Task description:
Set down exactly, from the records below, the line with "bytes : List Byte" through the line with "a : BitVec 4", and nothing else.

Recorded data:

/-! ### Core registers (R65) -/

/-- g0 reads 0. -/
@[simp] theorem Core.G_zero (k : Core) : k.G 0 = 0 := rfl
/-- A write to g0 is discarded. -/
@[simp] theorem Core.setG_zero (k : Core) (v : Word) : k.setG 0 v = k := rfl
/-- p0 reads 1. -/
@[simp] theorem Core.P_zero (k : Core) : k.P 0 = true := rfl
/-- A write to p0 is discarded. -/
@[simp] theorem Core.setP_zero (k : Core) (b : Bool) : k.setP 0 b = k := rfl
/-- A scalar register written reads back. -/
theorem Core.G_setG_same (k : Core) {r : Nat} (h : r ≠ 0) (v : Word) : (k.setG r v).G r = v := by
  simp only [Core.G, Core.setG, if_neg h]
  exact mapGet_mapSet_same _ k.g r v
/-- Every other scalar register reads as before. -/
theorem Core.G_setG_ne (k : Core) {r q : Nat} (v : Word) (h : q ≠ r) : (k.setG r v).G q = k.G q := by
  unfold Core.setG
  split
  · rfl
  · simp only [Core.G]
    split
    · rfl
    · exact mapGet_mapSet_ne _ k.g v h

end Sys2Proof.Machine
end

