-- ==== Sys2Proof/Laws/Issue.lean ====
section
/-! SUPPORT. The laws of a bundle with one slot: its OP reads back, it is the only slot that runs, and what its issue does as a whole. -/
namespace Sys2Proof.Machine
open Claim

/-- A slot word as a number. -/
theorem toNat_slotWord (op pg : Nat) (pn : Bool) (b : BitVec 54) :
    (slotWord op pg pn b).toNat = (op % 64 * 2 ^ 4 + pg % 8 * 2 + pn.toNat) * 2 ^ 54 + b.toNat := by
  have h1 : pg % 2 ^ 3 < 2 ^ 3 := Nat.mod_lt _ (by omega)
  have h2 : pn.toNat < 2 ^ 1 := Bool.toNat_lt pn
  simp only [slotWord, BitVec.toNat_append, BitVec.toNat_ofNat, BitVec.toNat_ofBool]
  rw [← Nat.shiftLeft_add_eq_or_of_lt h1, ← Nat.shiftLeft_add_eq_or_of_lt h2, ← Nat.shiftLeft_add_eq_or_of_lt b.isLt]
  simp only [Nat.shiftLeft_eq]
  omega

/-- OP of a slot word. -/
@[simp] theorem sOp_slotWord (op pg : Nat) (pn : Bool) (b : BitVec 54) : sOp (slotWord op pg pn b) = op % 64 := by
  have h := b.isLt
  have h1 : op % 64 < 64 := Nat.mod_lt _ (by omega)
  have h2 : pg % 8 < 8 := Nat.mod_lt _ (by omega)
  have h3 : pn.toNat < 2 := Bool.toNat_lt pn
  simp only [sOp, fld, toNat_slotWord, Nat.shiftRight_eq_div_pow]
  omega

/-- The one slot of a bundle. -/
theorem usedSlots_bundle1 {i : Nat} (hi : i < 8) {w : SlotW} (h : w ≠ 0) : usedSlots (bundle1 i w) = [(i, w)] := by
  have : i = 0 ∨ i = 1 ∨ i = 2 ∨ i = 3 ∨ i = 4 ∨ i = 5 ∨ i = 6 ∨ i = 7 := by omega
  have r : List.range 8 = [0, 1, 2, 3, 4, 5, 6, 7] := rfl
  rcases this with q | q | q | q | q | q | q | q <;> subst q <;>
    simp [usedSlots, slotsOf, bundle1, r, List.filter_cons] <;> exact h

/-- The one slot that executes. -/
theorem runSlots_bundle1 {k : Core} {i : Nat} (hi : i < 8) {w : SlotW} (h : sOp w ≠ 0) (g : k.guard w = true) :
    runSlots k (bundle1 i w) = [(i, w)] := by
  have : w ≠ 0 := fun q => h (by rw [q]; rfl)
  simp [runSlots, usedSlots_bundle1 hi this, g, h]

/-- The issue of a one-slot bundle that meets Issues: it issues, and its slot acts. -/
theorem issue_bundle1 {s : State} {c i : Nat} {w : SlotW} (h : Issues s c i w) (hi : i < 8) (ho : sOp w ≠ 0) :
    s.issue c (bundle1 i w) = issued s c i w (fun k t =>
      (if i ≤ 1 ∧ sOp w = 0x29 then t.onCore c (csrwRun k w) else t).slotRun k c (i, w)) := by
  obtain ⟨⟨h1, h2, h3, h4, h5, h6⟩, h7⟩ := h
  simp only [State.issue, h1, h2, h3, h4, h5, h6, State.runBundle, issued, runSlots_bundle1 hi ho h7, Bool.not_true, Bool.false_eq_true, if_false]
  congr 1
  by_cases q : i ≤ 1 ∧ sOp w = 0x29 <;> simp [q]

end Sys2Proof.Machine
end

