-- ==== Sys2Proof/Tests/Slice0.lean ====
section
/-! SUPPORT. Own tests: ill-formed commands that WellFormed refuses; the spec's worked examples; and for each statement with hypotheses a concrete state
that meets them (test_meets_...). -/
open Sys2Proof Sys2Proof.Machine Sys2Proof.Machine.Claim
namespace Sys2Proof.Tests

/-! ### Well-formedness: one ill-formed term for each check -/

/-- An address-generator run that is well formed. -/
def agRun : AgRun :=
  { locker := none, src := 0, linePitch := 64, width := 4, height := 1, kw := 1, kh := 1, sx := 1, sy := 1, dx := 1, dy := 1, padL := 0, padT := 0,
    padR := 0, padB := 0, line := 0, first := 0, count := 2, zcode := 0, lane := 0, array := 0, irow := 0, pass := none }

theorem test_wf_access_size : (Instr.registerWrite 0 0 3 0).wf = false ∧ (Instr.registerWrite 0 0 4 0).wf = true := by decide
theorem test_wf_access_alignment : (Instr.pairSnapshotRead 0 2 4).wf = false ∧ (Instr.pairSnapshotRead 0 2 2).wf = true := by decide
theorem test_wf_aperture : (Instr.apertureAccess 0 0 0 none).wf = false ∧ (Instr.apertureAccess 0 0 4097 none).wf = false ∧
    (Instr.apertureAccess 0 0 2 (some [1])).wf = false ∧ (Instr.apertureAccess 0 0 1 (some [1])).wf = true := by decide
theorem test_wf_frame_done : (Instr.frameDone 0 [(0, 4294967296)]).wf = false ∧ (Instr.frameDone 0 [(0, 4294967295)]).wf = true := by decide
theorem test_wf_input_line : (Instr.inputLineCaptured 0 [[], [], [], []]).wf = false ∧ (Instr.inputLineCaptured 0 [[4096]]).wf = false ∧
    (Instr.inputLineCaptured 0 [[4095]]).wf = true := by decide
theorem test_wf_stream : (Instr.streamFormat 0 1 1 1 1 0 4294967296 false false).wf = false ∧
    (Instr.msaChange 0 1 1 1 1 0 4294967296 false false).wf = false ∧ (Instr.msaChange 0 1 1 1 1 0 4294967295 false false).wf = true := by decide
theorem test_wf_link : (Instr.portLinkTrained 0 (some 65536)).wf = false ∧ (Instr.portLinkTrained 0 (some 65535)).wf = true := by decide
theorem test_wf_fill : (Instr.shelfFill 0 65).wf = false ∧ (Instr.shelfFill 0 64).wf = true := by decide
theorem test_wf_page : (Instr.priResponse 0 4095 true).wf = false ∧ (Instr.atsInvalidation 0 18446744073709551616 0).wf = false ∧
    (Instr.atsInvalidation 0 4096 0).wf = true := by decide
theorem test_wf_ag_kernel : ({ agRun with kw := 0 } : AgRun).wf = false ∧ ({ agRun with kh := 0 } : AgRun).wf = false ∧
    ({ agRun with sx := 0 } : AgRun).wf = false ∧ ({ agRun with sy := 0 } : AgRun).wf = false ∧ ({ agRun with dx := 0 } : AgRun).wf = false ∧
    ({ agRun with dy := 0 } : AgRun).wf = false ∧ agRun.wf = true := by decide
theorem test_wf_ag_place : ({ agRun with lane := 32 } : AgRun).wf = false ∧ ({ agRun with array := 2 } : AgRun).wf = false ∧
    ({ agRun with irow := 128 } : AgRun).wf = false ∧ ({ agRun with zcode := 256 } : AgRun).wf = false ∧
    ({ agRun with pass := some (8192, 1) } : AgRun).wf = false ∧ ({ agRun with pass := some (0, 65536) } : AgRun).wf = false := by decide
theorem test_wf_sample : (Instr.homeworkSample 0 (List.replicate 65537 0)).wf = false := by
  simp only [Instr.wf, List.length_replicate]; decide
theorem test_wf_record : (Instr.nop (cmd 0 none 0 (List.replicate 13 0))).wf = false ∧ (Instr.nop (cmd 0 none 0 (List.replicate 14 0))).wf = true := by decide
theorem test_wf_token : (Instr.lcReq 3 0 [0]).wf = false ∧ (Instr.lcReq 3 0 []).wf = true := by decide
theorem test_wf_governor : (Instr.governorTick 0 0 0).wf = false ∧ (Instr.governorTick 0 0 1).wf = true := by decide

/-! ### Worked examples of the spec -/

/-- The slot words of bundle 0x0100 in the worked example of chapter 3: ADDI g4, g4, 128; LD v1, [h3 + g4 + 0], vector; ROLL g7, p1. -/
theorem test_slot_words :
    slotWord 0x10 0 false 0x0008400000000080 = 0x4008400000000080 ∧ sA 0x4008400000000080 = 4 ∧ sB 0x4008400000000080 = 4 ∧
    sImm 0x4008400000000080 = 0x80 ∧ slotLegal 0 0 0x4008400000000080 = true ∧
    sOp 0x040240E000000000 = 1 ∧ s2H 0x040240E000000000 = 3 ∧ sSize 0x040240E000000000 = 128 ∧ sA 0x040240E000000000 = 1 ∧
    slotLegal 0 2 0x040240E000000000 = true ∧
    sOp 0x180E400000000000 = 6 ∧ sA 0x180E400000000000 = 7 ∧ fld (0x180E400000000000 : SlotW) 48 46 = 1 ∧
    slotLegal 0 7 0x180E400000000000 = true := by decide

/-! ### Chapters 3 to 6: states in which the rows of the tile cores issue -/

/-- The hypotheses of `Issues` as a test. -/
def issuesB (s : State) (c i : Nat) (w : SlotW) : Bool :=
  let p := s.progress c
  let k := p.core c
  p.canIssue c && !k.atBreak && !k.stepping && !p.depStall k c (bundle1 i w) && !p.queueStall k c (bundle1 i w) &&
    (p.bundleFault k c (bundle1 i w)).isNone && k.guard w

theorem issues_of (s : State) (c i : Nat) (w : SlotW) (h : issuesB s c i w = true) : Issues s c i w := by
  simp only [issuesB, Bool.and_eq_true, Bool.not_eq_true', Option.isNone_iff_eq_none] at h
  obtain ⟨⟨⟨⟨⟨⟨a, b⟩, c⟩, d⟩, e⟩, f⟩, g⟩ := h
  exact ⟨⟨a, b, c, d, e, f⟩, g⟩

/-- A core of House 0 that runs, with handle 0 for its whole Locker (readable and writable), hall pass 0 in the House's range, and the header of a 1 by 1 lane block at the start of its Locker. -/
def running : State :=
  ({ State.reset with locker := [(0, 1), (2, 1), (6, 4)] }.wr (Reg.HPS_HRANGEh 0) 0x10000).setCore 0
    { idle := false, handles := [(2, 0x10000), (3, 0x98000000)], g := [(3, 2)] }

...

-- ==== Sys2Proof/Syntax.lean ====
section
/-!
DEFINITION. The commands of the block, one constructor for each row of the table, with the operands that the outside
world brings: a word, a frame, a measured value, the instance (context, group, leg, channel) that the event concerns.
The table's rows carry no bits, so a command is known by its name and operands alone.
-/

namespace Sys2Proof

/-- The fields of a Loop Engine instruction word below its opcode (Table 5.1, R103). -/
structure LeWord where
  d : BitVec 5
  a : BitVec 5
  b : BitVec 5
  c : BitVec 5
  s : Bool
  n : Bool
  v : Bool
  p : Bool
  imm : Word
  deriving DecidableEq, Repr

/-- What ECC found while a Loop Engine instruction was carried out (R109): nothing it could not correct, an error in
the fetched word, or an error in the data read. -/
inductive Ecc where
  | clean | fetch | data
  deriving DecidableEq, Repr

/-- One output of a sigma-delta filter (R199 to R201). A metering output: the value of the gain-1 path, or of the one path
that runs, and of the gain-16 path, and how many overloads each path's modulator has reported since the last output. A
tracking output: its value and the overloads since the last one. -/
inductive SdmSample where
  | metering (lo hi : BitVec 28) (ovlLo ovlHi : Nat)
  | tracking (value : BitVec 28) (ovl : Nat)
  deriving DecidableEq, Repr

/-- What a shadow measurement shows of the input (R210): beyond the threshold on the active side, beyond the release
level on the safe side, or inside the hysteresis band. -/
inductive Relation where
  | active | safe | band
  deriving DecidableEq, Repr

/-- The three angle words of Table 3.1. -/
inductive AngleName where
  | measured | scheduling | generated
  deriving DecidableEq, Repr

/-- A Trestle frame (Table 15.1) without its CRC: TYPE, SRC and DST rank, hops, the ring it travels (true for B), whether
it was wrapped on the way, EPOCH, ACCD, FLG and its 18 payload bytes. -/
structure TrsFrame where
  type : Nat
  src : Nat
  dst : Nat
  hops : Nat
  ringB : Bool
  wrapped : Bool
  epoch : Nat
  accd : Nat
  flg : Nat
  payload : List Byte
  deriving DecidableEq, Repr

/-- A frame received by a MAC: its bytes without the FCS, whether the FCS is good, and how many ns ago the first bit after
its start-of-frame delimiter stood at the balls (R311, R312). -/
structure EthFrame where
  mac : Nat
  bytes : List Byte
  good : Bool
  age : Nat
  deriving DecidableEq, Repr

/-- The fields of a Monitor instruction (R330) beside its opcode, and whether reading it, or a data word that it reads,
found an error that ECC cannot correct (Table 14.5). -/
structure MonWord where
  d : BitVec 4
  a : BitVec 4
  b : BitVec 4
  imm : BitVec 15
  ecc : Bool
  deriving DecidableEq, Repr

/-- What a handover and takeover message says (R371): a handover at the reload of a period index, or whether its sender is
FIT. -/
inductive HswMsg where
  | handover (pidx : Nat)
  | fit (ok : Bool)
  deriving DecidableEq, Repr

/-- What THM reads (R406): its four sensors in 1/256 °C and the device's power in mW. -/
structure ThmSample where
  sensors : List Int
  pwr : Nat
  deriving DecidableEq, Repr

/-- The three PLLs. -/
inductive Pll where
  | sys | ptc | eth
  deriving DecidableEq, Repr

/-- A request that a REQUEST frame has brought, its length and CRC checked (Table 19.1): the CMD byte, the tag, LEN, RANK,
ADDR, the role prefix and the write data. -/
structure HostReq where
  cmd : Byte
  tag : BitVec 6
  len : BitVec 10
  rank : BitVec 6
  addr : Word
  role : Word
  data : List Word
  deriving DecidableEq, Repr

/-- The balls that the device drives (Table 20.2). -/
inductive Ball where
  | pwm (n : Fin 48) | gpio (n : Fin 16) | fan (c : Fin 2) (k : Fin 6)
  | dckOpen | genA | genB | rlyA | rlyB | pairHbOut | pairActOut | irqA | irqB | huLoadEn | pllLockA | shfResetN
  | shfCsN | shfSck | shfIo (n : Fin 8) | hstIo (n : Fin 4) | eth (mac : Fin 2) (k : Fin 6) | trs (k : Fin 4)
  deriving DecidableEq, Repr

Task output:
  bytes : List Byte
  good : Bool
  age : Nat
  deriving DecidableEq, Repr

/-- The fields of a Monitor instruction (R330) beside its opcode, and whether reading it, or a data word that it reads,
found an error that ECC cannot correct (Table 14.5). -/
structure MonWord where
  d : BitVec 4
  a : BitVec 4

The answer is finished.